━━━ Dataset entries

/-- Dies (R36, R182-R188, R279): an operation that ends leaves the status read; a read has its page, a program that failed retires
its blocks and one that passed advances them, an erase that passed is checked for blankness and one that failed retires its blocks; a
suspended erase frees its die; a busy die past MED_TMO is reset; a die without a record is scanned for factory bad blocks; a channel
that trains shows state 2 and its rate, one that does not is tried again; recovery ends with what the dies held. -/
def Obligations.Dies : Prop :=
  ∀ (ch : Fin 64) (die : BitVec 5) (status : BitVec 8) (zeros : List Nat) (bad : List (BitVec 2 × BitVec 14)) (r : Sys2Proof.TrainRun)
      (xt : Sys2Proof.TrainExt) (trained : BitVec 48) (top : Bool) (scans : List Sys2Proof.DieScan) (s : Sys2Proof.Machine.State),
    let d := s.dev
    let c := ch.val
    let x := c * 32 + die.toNat
    let y := Sys2Proof.Machine.dieOf d x
    let runs (c : Sys2Proof.Instr) (E : Sys2Proof.Machine.Dev → Prop) : Prop :=
      ∃ t g, Sys2Proof.Machine.exec c s = .next t ∧ t.pending = s.pending ∧
        (t.dev = g ∨ t.dev = Sys2Proof.Machine.finish (Sys2Proof.Machine.stateByte s.dev) g) ∧ E g
    (y.op ≠ .none → Sys2Proof.Machine.dataInDue d x = false →
      (status.getLsbD 7 = false → runs (.dieOperationComplete ch die status) (fun e => ∃ g, e = Sys2Proof.Machine.dieFails x 0 0 g ∧ (Sys2Proof.Machine.dieOf g x).status = status)) ∧
      (status.getLsbD 7 = true → status.getLsbD 6 = false → runs (.dieOperationComplete ch die status) (fun e =>
        Sys2Proof.Machine.dieOf e x = { y with status := status })) ∧
      (status.getLsbD 7 = true → status.getLsbD 6 = true →
        (y.op = .read → runs (.dieOperationComplete ch die status) (fun e =>
          (Sys2Proof.Machine.dieOf e x).op = .none ∧ (Sys2Proof.Machine.dieOf e x).array = some d.free ∧ e.free = d.free + 9216)) ∧
        (∀ b, y.op = .prog b → runs (.dieOperationComplete ch die status) (fun e => ∃ g, (Sys2Proof.Machine.dieOf g x).op = .none ∧ (Sys2Proof.Machine.dieOf g x).work = [] ∧
          e = (if status.getLsbD 0 then Sys2Proof.Machine.programFails x y.progBlocks y.work g
            else y.work.foldl (fun d w => Sys2Proof.Machine.workDone x w d) (Sys2Proof.Machine.advanceNwl x y.progBlocks y.progWl g)))) ∧
        (∀ b er, y.op = .erase b → y.erase = some er → status.getLsbD 0 = false → er.resumed = false →
          runs (.dieOperationComplete ch die status) (fun e =>
            (Sys2Proof.Machine.dieOf e x).op = .none ∧ (Sys2Proof.Machine.dieOf e x).erase = none ∧ (Sys2Proof.Machine.dieOf e x).blank = some er)))) ∧
    (∀ er t, y.erase = some er → er.suspAt = some t → status.getLsbD 7 = true → Sys2Proof.Machine.suspBit d status = true →
      runs (.eraseSuspend ch die status) (fun e => (Sys2Proof.Machine.dieOf e x).op = .none ∧ (Sys2Proof.Machine.dieOf e x).erase =
        some { er with suspended := true, suspAt := none, resumed := false, credited := er.credited + (t - y.busySince - 1) })) ∧
    (∀ er, y.blank = some er → runs (.blankCheck ch die zeros) (fun e => ∃ g, Sys2Proof.Machine.dieOf g x = { y with blank := none } ∧
      e = (if ((List.range (2 * er.blocks.length)).filter (fun k => Sys2Proof.Machine.reportsErased d (zeros.getD k 0))).length = 2 * er.blocks.length
        then Sys2Proof.Machine.blankPasses x er g else Sys2Proof.Machine.blankFailsNow x er g))) ∧
    (y.op ≠ .none → y.op ≠ .reset → Sys2Proof.Machine.getF d Sys2Proof.Machine.F.MED_TMO_TMO ≤ d.glb.tick - y.busySince → (∀ b, y.op ≠ .prog b) →
      runs (.busyTimeout ch die) (fun e => (Sys2Proof.Machine.dieOf e x).op = .reset ∧ (Sys2Proof.Machine.dieOf e x).busySince = d.glb.tick ∧ (Sys2Proof.Machine.dieOf e x).erase = none ∧
        Sys2Proof.Machine.flag e (Sys2Proof.Machine.F.MED_ERR_BUSY_TMO c) = true ∧ Sys2Proof.Safety.pending e (256 + c) = true)) ∧
    (Sys2Proof.Machine.recoveringAt6 d = true → Sys2Proof.Machine.getF d (Sys2Proof.Machine.F.MED_CH_STS_STATE c) = 2 → die.toNat < Sys2Proof.Machine.populated d →
      (Sys2Proof.Machine.dieOf d (Sys2Proof.Machine.dieAt d c die.toNat)).hasRecord = false → runs (.factoryScan ch die bad) (fun e => ∃ g h,
        e = Sys2Proof.Machine.setB Sys2Proof.Machine.F.MED_CFG_SCAN_DONE (Sys2Proof.Machine.allScanned h) h ∧ (h = g ∨ h = Sys2Proof.Machine.dieFails (Sys2Proof.Machine.dieAt d c die.toNat) 0 0 g) ∧
        (Sys2Proof.Machine.dieOf g (Sys2Proof.Machine.dieAt d c die.toNat)).hasRecord = true ∧
        (Sys2Proof.Machine.dieOf g (Sys2Proof.Machine.dieAt d c die.toNat)).bad = bad.map (fun b => (b.1.toNat, b.2.toNat)))) ∧
    (Sys2Proof.Machine.recoveringAt6 d = true → Sys2Proof.Machine.mediaRailsUp d = true → c < Sys2Proof.Machine.getF d Sys2Proof.Machine.F.XLT_CFG_NCH → Sys2Proof.Machine.getF d (Sys2Proof.Machine.F.MED_CH_STS_STATE c) < 2 →
      let ext := decide ((Sys2Proof.Machine.img d).rates.getD c 0 = 4)
      let lacks := ext && (Sys2Proof.Machine.trainedDies c d).any (fun p => decide (xt.ext.getD p 0 ≠ (Sys2Proof.Machine.img d).dieOps.extVal))
      ((Sys2Proof.Machine.trainPassed ext r xt && !lacks) = true → runs (.channelTraining ch r xt) (fun e =>
        Sys2Proof.Machine.getF e (Sys2Proof.Machine.F.MED_CH_STS_STATE c) = 2 ∧ Sys2Proof.Machine.getF e (Sys2Proof.Machine.F.MED_CH_STS_RATE c) = ((Sys2Proof.Machine.img d).rates.getD c 0).toNat % 8)) ∧
      ((Sys2Proof.Machine.trainPassed ext r xt && !lacks) = false → lacks = false → (Sys2Proof.Machine.chanOf d c).tries < 2 → runs (.channelTraining ch r xt) (fun e =>
        Sys2Proof.Machine.getF e (Sys2Proof.Machine.F.MED_CH_STS_STATE c) = 1 ∧ (Sys2Proof.Machine.chanOf e c).tries = (Sys2Proof.Machine.chanOf d c).tries + 1)) ∧
      ((Sys2Proof.Machine.trainPassed ext r xt && !lacks) = false → lacks = true ∨ 2 ≤ (Sys2Proof.Machine.chanOf d c).tries → runs (.channelTraining ch r xt) (fun e => ∃ g,
        e = Sys2Proof.Machine.stepWithdraws 6 6 g ∧ Sys2Proof.Machine.getF g (Sys2Proof.Machine.F.MED_CH_STS_STATE c) = 3 ∧ Sys2Proof.Machine.flag g (Sys2Proof.Machine.F.MED_ERR_TRAIN_FAIL c) = true ∧
        Sys2Proof.Safety.pending g (256 + c) = true))) ∧
    (Sys2Proof.Machine.recoveringAt6 d = true → Sys2Proof.Machine.mediaRailsUp d = true → Sys2Proof.Machine.allScanned d = true →
      (∀ k, k < Sys2Proof.Machine.getF d Sys2Proof.Machine.F.XLT_CFG_NCH → Sys2Proof.Machine.getF d (Sys2Proof.Machine.F.MED_CH_STS_STATE k) = 2) → runs (.mediaRecovery trained top scans) (fun e => ∃ h,
        h = Sys2Proof.Machine.forEach d.grt.rows Sys2Proof.Machine.restoreRow (Sys2Proof.Machine.nearTierUp trained (Sys2Proof.Machine.setB Sys2Proof.Machine.F.MED_CFG_SCAN_DONE true d)) ∧
        (h.glb.base = .withdrawn → e = Sys2Proof.Machine.stepFails 6 7 h) ∧
        (h.glb.base ≠ .withdrawn → ∃ g, g.med.recovered = true ∧ e = (if g.glb.base = .recovering then Sys2Proof.Machine.toStep 7 g else g))))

━━━━━━

-- Exercise aim --
Go through the entries and copy every line with "dieFails".

-- Solution for this exercise --
      (status.getLsbD 7 = false → runs (.dieOperationComplete ch die status) (fun e => ∃ g, e = Sys2Proof.Machine.dieFails x 0 0 g ∧ (Sys2Proof.Machine.dieOf g x).status = status)) ∧
        e = Sys2Proof.Machine.setB Sys2Proof.Machine.F.MED_CFG_SCAN_DONE (Sys2Proof.Machine.allScanned h) h ∧ (h = g ∨ h = Sys2Proof.Machine.dieFails (Sys2Proof.Machine.dieAt d c die.toNat) 0 0 g) ∧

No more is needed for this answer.